Машина замедлила ход.

— Наш поворот, — сказал Кнолль, когда они съехали с шоссе по короткому склону, и затормозил внизу. — Отсюда поедем на запад. Мы уже недалеко от Кельхайма. — Он крутанул руль направо и быстро переключил передачи, набирая скорость.

— На кого вы работаете?

— Не могу сказать. Мой наниматель — частное лицо.

— Но очевидно, богатый.

— Почему вы так решили?

— Посылает вас в разные уголки земного шара в поисках предметов искусства. Это хобби не для бедного мужчины.

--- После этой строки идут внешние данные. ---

-- ==== Sys2Proof/Laws/Inversion.lean ====
section
/-! SUPPORT. Inversion: what an instruction can do, and what a step can do, said once. -/

namespace Sys2Proof.Machine

/-- Everything `exec` can do when it answers a next state: skip (a failed condition, or `nop`), take a
fault, or the one kind of write of the instruction, with what holds where it happens. -/
inductive Effect (s : State) : Instr → State → Prop where
  | skip (i : Instr) : Effect s i s
  | fault (i : Instr) (r : FaultReason) : Effect s i (s.raise r)
  | wrote (i : Instr) (rd : Reg) (x : Word) (h : i.zDest = some rd) : Effect s i (s.writeDest rd x)
  | storeReg (c : Cond) (rs r : Reg) : Effect s (.store c rs (.reg r)) (s.writeReg r (s.readReg rs))
  | storeMem (c : Cond) (rs : Reg) (a : Addr) (addr : Word) (t : State) (hl : s.loc a = .mem addr)
      (hw : s.memWrite addr 4 (s.readReg rs) = .ok t) : Effect s (.store c rs a) t
  | compared (c : Cond) (dt : DType) (rs : Reg) (v : Value) (code : BitVec 3) (z : Bool) :
      Effect s (.cmp c dt rs v) (s.writeReg .flag (withZ (withCmp (s.readReg .flag) code) z))
  | pushed (c : Cond) (v : Value) (b : Word) (t : State) (hv : s.valZ v = .ok b)
      (hw : s.memWrite (s.readReg .sp) 4 b = .ok t) :
      Effect s (.push c v) (t.writeReg .sp (s.readReg .sp + 4))
  | called (c : Cond) (v : Value) (x : Word) (hv : s.valZ v = .ok x)
      (hr : (s.readReg .sp).toNat + 80 ≤ s.cfg.memSize) :
      Effect s (.call c v)
        (((({ s with mem := s.mem.writeWords (s.readReg .sp).toNat s.frame } : State).writeReg .fp
          (s.readReg .sp)).writeReg .sp (s.readReg .sp + 80)).writeReg .ip x)
  | returned (c : Cond) (n : Half) (hn : s.memRead (s.readReg .fp - 4) 4 = .ok n)
      (hr : (s.readReg .fp).toNat + 80 ≤ s.cfg.memSize) :
      Effect s (.ret c)
        ((((s.reloadPreserved (s.readReg .fp)).writeReg .ip (s.frameWord (s.readReg .fp) 8)).writeReg .sp
          (s.readReg .fp - 4 * (n.setWidth 64 + 1))).writeReg .fp (s.frameWord (s.readReg .fp) 0))
  | printed (c : Cond) (v : Value) (e : OutputEvent) : Effect s (.syscall c v) (s.emit e)
  | answered (c : Cond) (v : Value) (x : Word) (rest : List InputAnswer) :
      Effect s (.syscall c v) ({ s with input := rest }.writeReg .ret x)
  | readText (c : Cond) (v : Value) (rest : List InputAnswer) (bs : List Byte) (t : State)
      (hv : s.valZ v = .ok 10) (hw : { s with input := rest }.storeBytes s.arg1 bs = .ok t) :
      Effect s (.syscall c v) t
  | exited (c : Cond) (v : Value) (hv : s.valZ v = .ok 11) : Effect s (.syscall c v) s.halt
  | exitedWith (c : Cond) (v : Value) (hv : s.valZ v = .ok 12) :
      Effect s (.syscall c v) (s.writeReg .ret s.arg1).halt

/-- A conditional instruction that concludes skips, takes a fault, or has its effect. -/
theorem conditional_conclude_cases (s t : State) (c : Cond) (x : Except FaultReason State) (i : Instr)
    (h : s.conditional c (s.conclude x) = .next t) (hx : x = .ok t → Effect s i t) : Effect s i t := by
  rcases conditional_cases _ _ _ _ h with h | rfl
  · rcases conclude_cases _ _ _ h with h | ⟨r, -, rfl⟩
    · exact hx h
    · exact .fault i r
  · exact .skip i

/-- The effect of the arithmetic form. -/
theorem arith_effect (s t : State) (op : ArithOp) (c : Cond) (dt : DType) (rd rs : Reg) (v : Value)
    (i : Instr) (hi : i.zDest = some rd)
    (h : s.conditional c (s.conclude (s.arith op dt rd rs v)) = .next t) : Effect s i t := by
  refine conditional_conclude_cases s t c _ i h fun hx => ?_
  obtain ⟨b, r, -, -, rfl⟩ := (arith_ok ..).mp hx
  exact .wrote i rd r hi

/-- The effect of the logical form. -/
theorem logical_effect (s t : State) (op : Word → Word → Word) (c : Cond) (rd rs : Reg) (v : Value)
    (i : Instr) (hi : i.zDest = some rd)
    (h : s.conditional c (s.conclude (s.logical op rd rs v)) = .next t) : Effect s i t := by
  refine conditional_conclude_cases s t c _ i h fun hx => ?_
  obtain ⟨b, -, rfl⟩ := (logical_ok ..).mp hx
  exact .wrote i rd _ hi

/-- The effect of a service (rules R252 to R263), its number known. -/
theorem serve_effect (s t : State) (c : Cond) (v : Value) (k : Word) (sv : Service)
    (hv : s.valZ v = .ok k) (hk : serviceOf k = some sv) (h : s.serve sv = .next t) :
    Effect s (.syscall c v) t := by
  have number : ∀ n : Nat, n < 2 ^ 64 → k.toNat = n → s.valZ v = .ok (BitVec.ofNat 64 n) := by
    intro n hn hkn
    rw [hv]
    congr 1
    apply BitVec.eq_of_toNat_eq
    rw [BitVec.toNat_ofNat, Nat.mod_eq_of_lt hn, hkn]
  unfold serviceOf at hk
  split at hk <;> cases hk
  · cases h; exact .printed c v _
  · cases h; exact .printed c v _
  · cases h; exact .printed c v _
  · cases h; exact .printed c v _
  · change servicePrintString s = _ at h
    unfold servicePrintString at h
    rcases conclude_cases _ _ _ h with h | ⟨r, -, rfl⟩
    · cases hs : s.stringAt s.arg1 with
      | error r => simp [hs, bind, Except.bind] at h
      | ok bs => rw [hs] at h; cases h; exact .printed c v _
    · exact .fault _ r
  · change serviceReadInt s = _ at h
    unfold serviceReadInt at h
    split at h <;> cases h
    exact .answered c v _ _
  · change serviceReadFloat s = _ at h
    unfold serviceReadFloat at h
    split at h <;> cases h
    exact .answered c v _ _
  · change serviceReadDouble s = _ at h
    unfold serviceReadDouble at h
    split at h <;> cases h
    exact .answered c v _ _
  · change serviceReadChar s = _ at h
    unfold serviceReadChar at h
    split at h <;> cases h
    exact .answered c v _ _
  · rename_i hn
    change serviceReadString s = _ at h
    unfold serviceReadString at h
    split at h
    · split at h
      · rcases conclude_cases _ _ _ h with h | ⟨r, -, rfl⟩
        · exact .readText c v _ _ t (number 10 (by decide) hn) h
        · exact .fault _ r
      · cases h
    · cases h
  · rename_i hn; cases h; exact .exited c v (number 11 (by decide) hn)
  · rename_i hn; cases h; exact .exitedWith c v (number 12 (by decide) hn)

/-- Whatever next state an instruction answers is one of its effects. -/
theorem exec_effect (i : Instr) (s t : State) (h : exec i s = .next t) : Effect s i t := by
  cases i with
  | nop => cases h; exact .skip _
  | load c rd v =>
    refine conditional_conclude_cases s t c _ _ h fun hx => ?_
    cases hv : s.valZ v with
    | error r => rw [hv] at hx; cases hx
    | ok b => rw [hv] at hx; cases hx; exact .wrote _ rd _ rfl
  | loadu c rd v =>
    refine conditional_conclude_cases s t c _ _ h fun hx => ?_
    cases hv : s.valZ v with
    | error r => rw [hv] at hx; cases hx
    | ok b => rw [hv] at hx; cases hx; exact .wrote _ rd _ rfl
  | store c rs a =>
    refine conditional_conclude_cases s t c _ _ h fun hx => ?_
    cases hl : s.loc a with
    | mem addr => rw [hl] at hx; exact .storeMem c rs a addr t hl hx
    | reg r =>
      rw [hl] at hx
      cases a <;> cases hl
      cases hx
      exact .storeReg c rs r
  | add c dt rd rs v => exact arith_effect _ _ _ _ _ _ _ _ _ rfl h
  | sub c dt rd rs v => exact arith_effect _ _ _ _ _ _ _ _ _ rfl h
  | mul c dt rd rs v => exact arith_effect _ _ _ _ _ _ _ _ _ rfl h
  | div c dt rd rs v => exact arith_effect _ _ _ _ _ _ _ _ _ rfl h
  | idiv c dt rd rs v => exact arith_effect _ _ _ _ _ _ _ _ _ rfl h
  | cmp c dt rs v =>
    refine conditional_conclude_cases s t c _ _ h fun hx => ?_
    cases hv : s.valT v dt with
    | error r => rw [hv] at hx; cases hx
    | ok b => rw [hv] at hx; cases hx; exact .compared c dt rs v _ _
  | not c rd rs =>
    rcases conditional_cases _ _ _ _ h with h | rfl
    · cases h; exact .wrote _ rd _ rfl
    · exact .skip _
  | and c rd rs v => exact logical_effect _ _ _ _ _ _ _ _ rfl h
  | or c rd rs v => exact logical_effect _ _ _ _ _ _ _ _ rfl h
  | xor c rd rs v => exact logical_effect _ _ _ _ _ _ _ _ rfl h
  | shr c rd rs v => exact logical_effect _ _ _ _ _ _ _ _ rfl h
  | shl c rd rs v => exact logical_effect _ _ _ _ _ _ _ _ rfl h
  | push c v =>
    refine conditional_conclude_cases s t c _ _ h fun hx => ?_
    dsimp only [bind] at hx
    cases hv : s.valZ v with
    | error r => rw [hv] at hx; cases hx
    | ok b =>
      rw [hv] at hx
      dsimp only [Except.bind] at hx
      cases hw : s.memWrite (s.readReg .sp) 4 b with
      | error r => rw [hw] at hx; cases hx
      | ok u => rw [hw] at hx; cases hx; exact .pushed c v b u hv hw
  | call c v =>
    refine conditional_conclude_cases s t c _ _ h fun hx => ?_
    dsimp only [bind] at hx
    cases hv : s.valZ v with
    | error r => rw [hv] at hx; cases hx
    | ok x =>
      rw [hv] at hx
      dsimp only [Except.bind] at hx
      cases hw : s.checkRange (s.readReg .sp) frameSize with
      | error r => rw [hw] at hx; cases hx
      | ok u => rw [hw] at hx; cases hx; exact .called c v x hv ((checkRange_ok ..).mp hw)
  | ret c =>
    refine conditional_conclude_cases s t c _ _ h fun hx => ?_
    dsimp only [bind] at hx
    cases hn : s.memRead (s.readReg .fp - 4) 4 with
    | error r => rw [hn] at hx; cases hx
    | ok n =>
      rw [hn] at hx
      dsimp only [Except.bind] at hx
      cases hw : s.checkRange (s.readReg .fp) frameSize with
      | error r => rw [hw] at hx; cases hx
      | ok u => rw [hw] at hx; cases hx; exact .returned c n hn ((checkRange_ok ..).mp hw)
  | syscall c v =>
    rcases conditional_cases _ _ _ _ h with h | rfl
    · cases hv : s.valZ v with
      | error r => rw [hv] at h; cases h; exact .fault _ r
      | ok k =>
        rw [hv] at h
        dsimp only at h
        cases hk : serviceOf k with
        | none => rw [hk] at h; cases h; exact .fault _ _
        | some sv => rw [hk] at h; exact serve_effect s t c v k sv hv hk h
    · exact .skip _

/-- The bytes at `$ip` as the word they make (rules R45, R60). -/
theorem bytesWord_bytesAtIp (s : State) :
    bytesWord s.bytesAtIp = some (s.mem.readBytes (s.readReg .ip).toNat 8) := by
  show some _ = some _
  congr 1
  apply BitVec.eq_of_getLsbD_eq
  intro j hj
  have byte := memory_readBytes_byte s.mem 8 (s.readReg .ip).toNat (j / 8) (by omega)
  have bit : (s.mem.readBytes (s.readReg .ip).toNat 8).getLsbD j =
      (s.mem.read ((s.readReg .ip).toNat + j / 8)).getLsbD (j % 8) := by
    rw [← byte, BitVec.getLsbD_extractLsb']
    simp [show j % 8 < 8 by omega, show 8 * (j / 8) + j % 8 = j by omega]
  rw [bit]
  simp only [BitVec.getLsbD_append]
  have : j / 8 = 0 ∨ j / 8 = 1 ∨ j / 8 = 2 ∨ j / 8 = 3 ∨ j / 8 = 4 ∨ j / 8 = 5 ∨ j / 8 = 6 ∨ j / 8 = 7 := by
    omega
  rcases this with h | h | h | h | h | h | h | h <;> rw [h] <;> split_ifs <;>
    first | omega | (congr 1; omega)

/-- What a step can do when it answers a next state (rules R27, R304): a fault of the fetch, a fault of
an illegal word, or the decoded instruction. -/
theorem step_cases (s t : State) (h : step s = .next t) :
    ¬ s.Halted ∧
    ((∃ r, s.fetchWord = .error r ∧ t = s.raise r) ∨
     (∃ e, s.FetchInRange ∧ decodeBytes s.bytesAtIp = .error e ∧
        t = s.advance.raise .illegalInstruction) ∨
     ∃ i, s.FetchInRange ∧ decodeBytes s.bytesAtIp = .ok i ∧ exec i s.advance = .next t) := by
  unfold step at h
  split at h
  · rename_i hr
    refine ⟨by rw [State.Halted]; exact fun hn => Bool.noConfusion (hn.symm.trans hr), ?_⟩
    cases hf : s.fetchWord with
    | error r => rw [hf] at h; cases h; exact .inl ⟨r, rfl, rfl⟩
    | ok w =>
      obtain ⟨hin, rfl⟩ := (fetchWord_ok s w).mp hf
      have hd : decodeBytes s.bytesAtIp = decode (s.mem.readBytes (s.readReg .ip).toNat 8) := by
        rw [decodeBytes, bytesWord_bytesAtIp]
      rw [hf] at h
      dsimp only at h
      split at h
      · rename_i e he; cases h; exact .inr (.inl ⟨e, hin, hd.trans he, rfl⟩)
      · rename_i i hi; exact .inr (.inr ⟨i, hin, hd.trans hi, h⟩)
  · cases h

end Sys2Proof.Machine
end

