/-! ## Decoding: one word of the spec for each constructor -/

/-- E1 -/
theorem test_decode_nop : decode 0x0000000000000000 = .ok .nop := by decide
/-- E4 -/
theorem test_decode_load : decode 0x0000000010042001 = .ok (.load .always (.r 2) (.mem 0x100)) := by decide
/-- T14 -/
theorem test_decode_loadu :
    decode 0x0001234567801802 = .ok (.loadu .always (.r 0) (.imm 0x12345678)) := by decide
/-- E8 -/
theorem test_decode_store : decode 0x00000000807C1803 = .ok (.store .always (.r 0) (.ind (.r 1) 8)) := by
  decide
/-- E9 -/
theorem test_decode_add : decode 0x0000000280E0D004 = .ok (.add .always .u (.r 0) (.r 1) (.imm 5)) := by
  decide
/-- A16 -/
theorem test_decode_sub : decode 0x0000000080E0C805 = .ok (.sub .always .hs (.r 0) (.r 1) (.imm 1)) := by
  decide
/-- A18 -/
theorem test_decode_mul :
    decode 0x0000000440E0D006 = .ok (.mul .always .u (.r 0) (.r 1) (.reg (.r 2))) := by decide
/-- A34 -/
theorem test_decode_div : decode 0x0000000000E0D0C7 = .ok (.div (.on .eq) .u (.r 0) (.r 1) (.imm 0)) := by
  decide
/-- A27 -/
theorem test_decode_idiv :
    decode 0x7FFFFFFF00E0D808 = .ok (.idiv .always .s (.r 0) (.r 1) (.imm 0xFFFFFFFE)) := by decide
/-- B15 -/
theorem test_decode_cmp : decode 0x0000000003C0D409 = .ok (.cmp .always .d (.r 0) (.reg (.r 1))) := by
  decide
/-- E12 -/
theorem test_decode_not : decode 0x00000000001C180A = .ok (.not .always (.r 0) (.r 1)) := by decide
/-- E13 -/
theorem test_decode_and : decode 0x0000000FF01C180B = .ok (.and .always (.r 0) (.r 1) (.imm 0xFF)) := by
  decide
/-- G7 -/
theorem test_decode_or :
    decode 0x00000000881C180C = .ok (.or .always (.r 0) (.r 1) (.reg (.r 2))) := by decide
/-- T22 -/
theorem test_decode_xor : decode 0x000000009824240D = .ok (.xor .always (.r 3) (.r 3) (.reg (.r 3))) := by
  decide
/-- G9 -/
theorem test_decode_shr : decode 0x00000002001C180E = .ok (.shr .always (.r 0) (.r 1) (.imm 32)) := by
  decide
/-- G14 -/
theorem test_decode_shl : decode 0x00000000401C180F = .ok (.shl .always (.r 0) (.r 1) (.imm 4)) := by
  decide
/-- K5 -/
theorem test_decode_push : decode 0x00000FFFFF802C10 = .ok (.push .always (.ind .fp (-8))) := by decide
/-- F5 -/
theorem test_decode_call : decode 0x00000000001000D1 = .ok (.call (.on .eq) (.imm 0x100)) := by decide
/-- E16 -/
theorem test_decode_ret : decode 0x00000000000000D2 = .ok (.ret (.on .eq)) := by decide
/-- Y16 -/
theorem test_decode_syscall : decode 0x000000000000A813 = .ok (.syscall .always (.reg (.r 4))) := by decide

/-! One word of each format, field by field from its layout, high field first (rules R73 to R83). -/

/-- Format `RV` (rule R75): `load?lt $s8 -1($s1)`. -/
theorem test_fields_RV :
    decode (0#12 ++ 0xFFFFFF#24 ++ 22#8 ++ 0b11#2 ++ 29#8 ++ 0b010#3 ++ 1#1 ++ 1#6) =
      .ok (.load (.on .lt) (.s 7) (.ind (.s 0) (-1))) := by decide
/-- Format `RA` (rule R76): `store $ret (4096)`. -/
theorem test_fields_RA :
    decode (0#12 ++ 4096#32 ++ 0b01#2 ++ 4#8 ++ 0#3 ++ 0#1 ++ 3#6) =
      .ok (.store .always .ret (.mem 4096)) := by decide
/-- Format `TRRV` (rule R77): `idivf?nz $r16 $zero $flag`. -/
theorem test_fields_TRRV :
    decode (0#1 ++ 0#24 ++ 3#8 ++ 0b10#2 ++ 5#8 ++ 21#8 ++ 0b001#3 ++ 0b101#3 ++ 1#1 ++ 8#6) =
      .ok (.idiv (.on .nz) .f (.r 15) .zero (.reg .flag)) := by decide
/-- Format `RRV` (rule R78): `xor $ip $sp 7`. -/
theorem test_fields_RRV :
    decode (0#4 ++ 7#32 ++ 0b00#2 ++ 1#8 ++ 0#8 ++ 0#3 ++ 0#1 ++ 13#6) =
      .ok (.xor .always .ip .sp (.imm 7)) := by decide
/-- Format `TRV` (rule R79): `cmphs?ge $fp 2`. -/
theorem test_fields_TRV :
    decode (0#9 ++ 2#32 ++ 0b00#2 ++ 2#8 ++ 0b010#3 ++ 0b111#3 ++ 1#1 ++ 9#6) =
      .ok (.cmp (.on .ge) .hs .fp (.imm 2)) := by decide
/-- Format `RR` (rule R80): `not?gt $r1 $s2`. -/
theorem test_fields_RR :
    decode (0#38 ++ 23#8 ++ 6#8 ++ 0b110#3 ++ 1#1 ++ 10#6) = .ok (.not (.on .gt) (.r 0) (.s 1)) := by decide
/-- Format `V` (rule R83): `syscall?z 11`. -/
theorem test_fields_V :
    decode (0#20 ++ 11#32 ++ 0b00#2 ++ 0b100#3 ++ 1#1 ++ 19#6) = .ok (.syscall (.on .z) (.imm 11)) := by
  decide
/-- Format `Z` (rule R74): `ret?le`. -/
theorem test_fields_Z : decode (0#54 ++ 0b011#3 ++ 1#1 ++ 18#6) = .ok (.ret (.on .le)) := by decide

/-- E17: a code without `test` is legal. -/
theorem test_decode_unused_code :
    decode 0x0000000280E0D384 = .ok (.add ⟨false, .ge⟩ .u (.r 0) (.r 1) (.imm 5)) := by decide
/-- X1, X3, X5, X12, X15, X16, X18, X20: each case of rule R87, rejected by name. -/
theorem test_decode_illegal :
    [0x0000000000000014, 0x0000000000000040, 0x0000000000000412, 0x0000000000007801,
      0x0000000010681801, 0x0000000000501803, 0x0000000280E0DC04, 0x0000008020E0D404].map decode =
      [.error .unassignedOpcode, .error .nopBits, .error .mustBeZero, .error .registerNumber,
        .error .registerData, .error .immediateAddr, .error .reservedType, .error .doubleOperand] := by
  decide
/-- E14 as the table numbers its bits, and the refusal of X4 and of bytes that are no word. -/
theorem test_table_word :
    decodeTableWord 64 0x5010 = some (.push .always (.imm 5)) ∧ decodeTableWord 64 (2 ^ 63) = none ∧
      decodeBytes [0, 0] = .error .wrongLength := by decide

/-! ## One step of each instruction -/

/-- Running at address 1000 (hexadecimal), as the vectors start. -/
def start : State := { State.reset with regs := { State.reset.regs with ip := 0x1000 } }

/-- The state after one step over a word at `$ip`. -/
def after (w : Nat) (s : State) : Option State :=
  match step (s.withFetchWord 64 w) with
  | .next t => some t
  | _ => none

/-- A register and `$flag` after one step over a word. -/
def seen (w : Nat) (s : State) (r : Reg) : Option (Word × Word) :=
  (after w s).map fun t => (t.readReg r, t.readReg .flag)

/-- The word at an address and `$flag` after one step over a word. -/
def stored (w : Nat) (s : State) (a : Nat) : Option (Word × Word) :=
  (after w s).map fun t => (t.mem.readBytes a 8, t.readReg .flag)

/-- `s` with bytes of memory. -/
def withBytes (s : State) (a : Nat) (bs : List Byte) : State := { s with mem := s.mem.writeList a bs }

/-- `s` with a condition code in the flags, as in the vectors. -/
def withFlag (s : State) (w : Word) : State := s.writeReg .flag w
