-- ==== Sys2Proof/Machine/Ports.lean ====
section
/-! DEFINITION. The I/O port bus and the devices behind it (60_exceptions.md R430 to R441), and what the host does and
sees (R442; 20_memory.md R99). -/

namespace Sys2Proof.Machine

/-- `PortIn(p)` (R436 to R439): the byte, or none where the bus refuses the port.  Bit 3 of port 1 always reads 1. -/
def portIn (p : Byte) (io : Ports) : Option Byte :=
  if p = 1 then some (io.in1 ||| 0x08)
  else if p = 2 then some io.in2
  else if p = 3 then some (byteAt io.shiftValue (8 - io.shiftOffset.toNat))
  else none

/-- `PortOut(p, v)` (R431 to R435): it never refuses; port 6 and unknown ports change nothing. -/
def portOut (p v : Byte) (io : Ports) : Ports :=
  if p = 2 then { io with shiftOffset := v.extractLsb' 0 3 }
  else if p = 3 then { io with out3 := v }
  else if p = 4 then { io with shiftValue := pair v (hi8 io.shiftValue) }
  else if p = 5 then { io with out5 := v }
  else io

/-- A byte with one bit set or cleared and the others as they were (R442). -/
def withBit (v : Byte) (n : Nat) (on : Bool) : Byte :=
  if on then v ||| (1#8 <<< n) else v &&& ~~~(1#8 <<< n)

/-- The port (`true` for 1, `false` for 2) and the bit of an input (R440). -/
def Input.place (k : Input) : Bool × Nat :=
  match k with
  | .coin => (true, 0)
  | .start2 => (true, 1)
  | .start1 => (true, 2)
  | .fire1 => (true, 4)
  | .left1 => (true, 5)
  | .right1 => (true, 6)
  | .tilt => (false, 2)
  | .fire2 => (false, 4)
  | .left2 => (false, 5)
  | .right2 => (false, 6)

/-- One action of the host (R442). -/
def hostAct (act : HostAction) (io : Ports) : Ports :=
  match act with
  | .input k on =>
    if k.place.1 then { io with in1 := withBit io.in1 k.place.2 on }
    else { io with in2 := withBit io.in2 k.place.2 on }
  | .pause on => { io with paused := on }

/-- The host's actions in order. -/
def hostActs (acts : List HostAction) (io : Ports) : Ports :=
  match acts with
  | [] => io
  | act :: rest => hostActs rest (hostAct act io)

/-- Byte k of the graphics window 0x2400..0x3FFF as the host reads it (20_memory.md R99, R101). -/
def graphicsByte (s : State) (k : Fin 7168) : Byte := s.mem.read (0x2400 + k.val)

end Sys2Proof.Machine
end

— Разве я сказал, что мой наниматель — мужчина?

Рейчел усмехнулась:

— Нет, не сказали.

— Хорошая попытка, ваша честь.

Зеленые поля с редко стоящими высокими елями простирались вдоль шоссе. Она открыла окно и стала вдыхать прозрачный воздух.

— Мы поднимаемся, не так ли?

— Альпы начинаются здесь и простираются на юг до Италии. Прежде чем мы доберемся до Кельхайма, станет прохладнее.

Раньше она удивлялась, почему он надел рубашку с длинными рукавами и джинсы. Сама она была одета в шорты цвета хаки и блузку на пуговицах с короткими рукавами. Вдруг Рейчел осознала, что впервые после развода едет куда-либо не с Полом, а с другим мужчиной. Раньше она всегда ездила с детьми, с отцом или подругой.

— Я действительно имел в виду то, что сказал вчера. Мне жаль вашего отца, — проговорил Кнолль.

— Он был очень стар.

— Это ужасное обстоятельство в отношениях с родителями. Однажды мы их теряем.

Его слова прозвучали искренне. Слова, которых она ожидала, безусловно сказанные из вежливости. Но она оценила его внимание.

И находила его все более интригующим.

 

ГЛАВА XXVIII

Кельхайм, Германия

Суббота, 17 мая, 11.45

Рейчел внимательно разглядывала старика, который открыл дверь. Он был небольшого роста, с узким лицом и лохматыми седыми волосами. Седеющая же щетина покрывала его увядшие подбородок и шею. Его фигура была худощавая, кожа оттенка талька, а лицо сморщенное, как грецкий орех. Старику было по меньшей мере восемьдесят, и ее первая мысль была об отце и о том, как этот человек напоминает его.

— Вы Семен Макаров? Я Рейчел Катлер. Дочь Петра Борисова.

Старик всмотрелся пристальнее:

— Я узнаю его черты в вашем лице. Да и глаза у вас как у него.

Она улыбнулась:

— Он бы гордился этим. Мы можем войти?

— Конечно, — сказал Макаров.

Рейчел и Кнолль вошли в крошечный домик. Одноэтажное здание было построено из старого дерева и покрыто штукатуркой. Дом Макарова был последний из небольшого ряда домиков, отделенных от основной части Кельхайма узкой улочкой.

— Как вы нашли мой дом? — спросил Макаров.

Он говорил по-английски значительно лучше, чем ее отец.

— Мы спросили в городе, где вы живете, — сказала она.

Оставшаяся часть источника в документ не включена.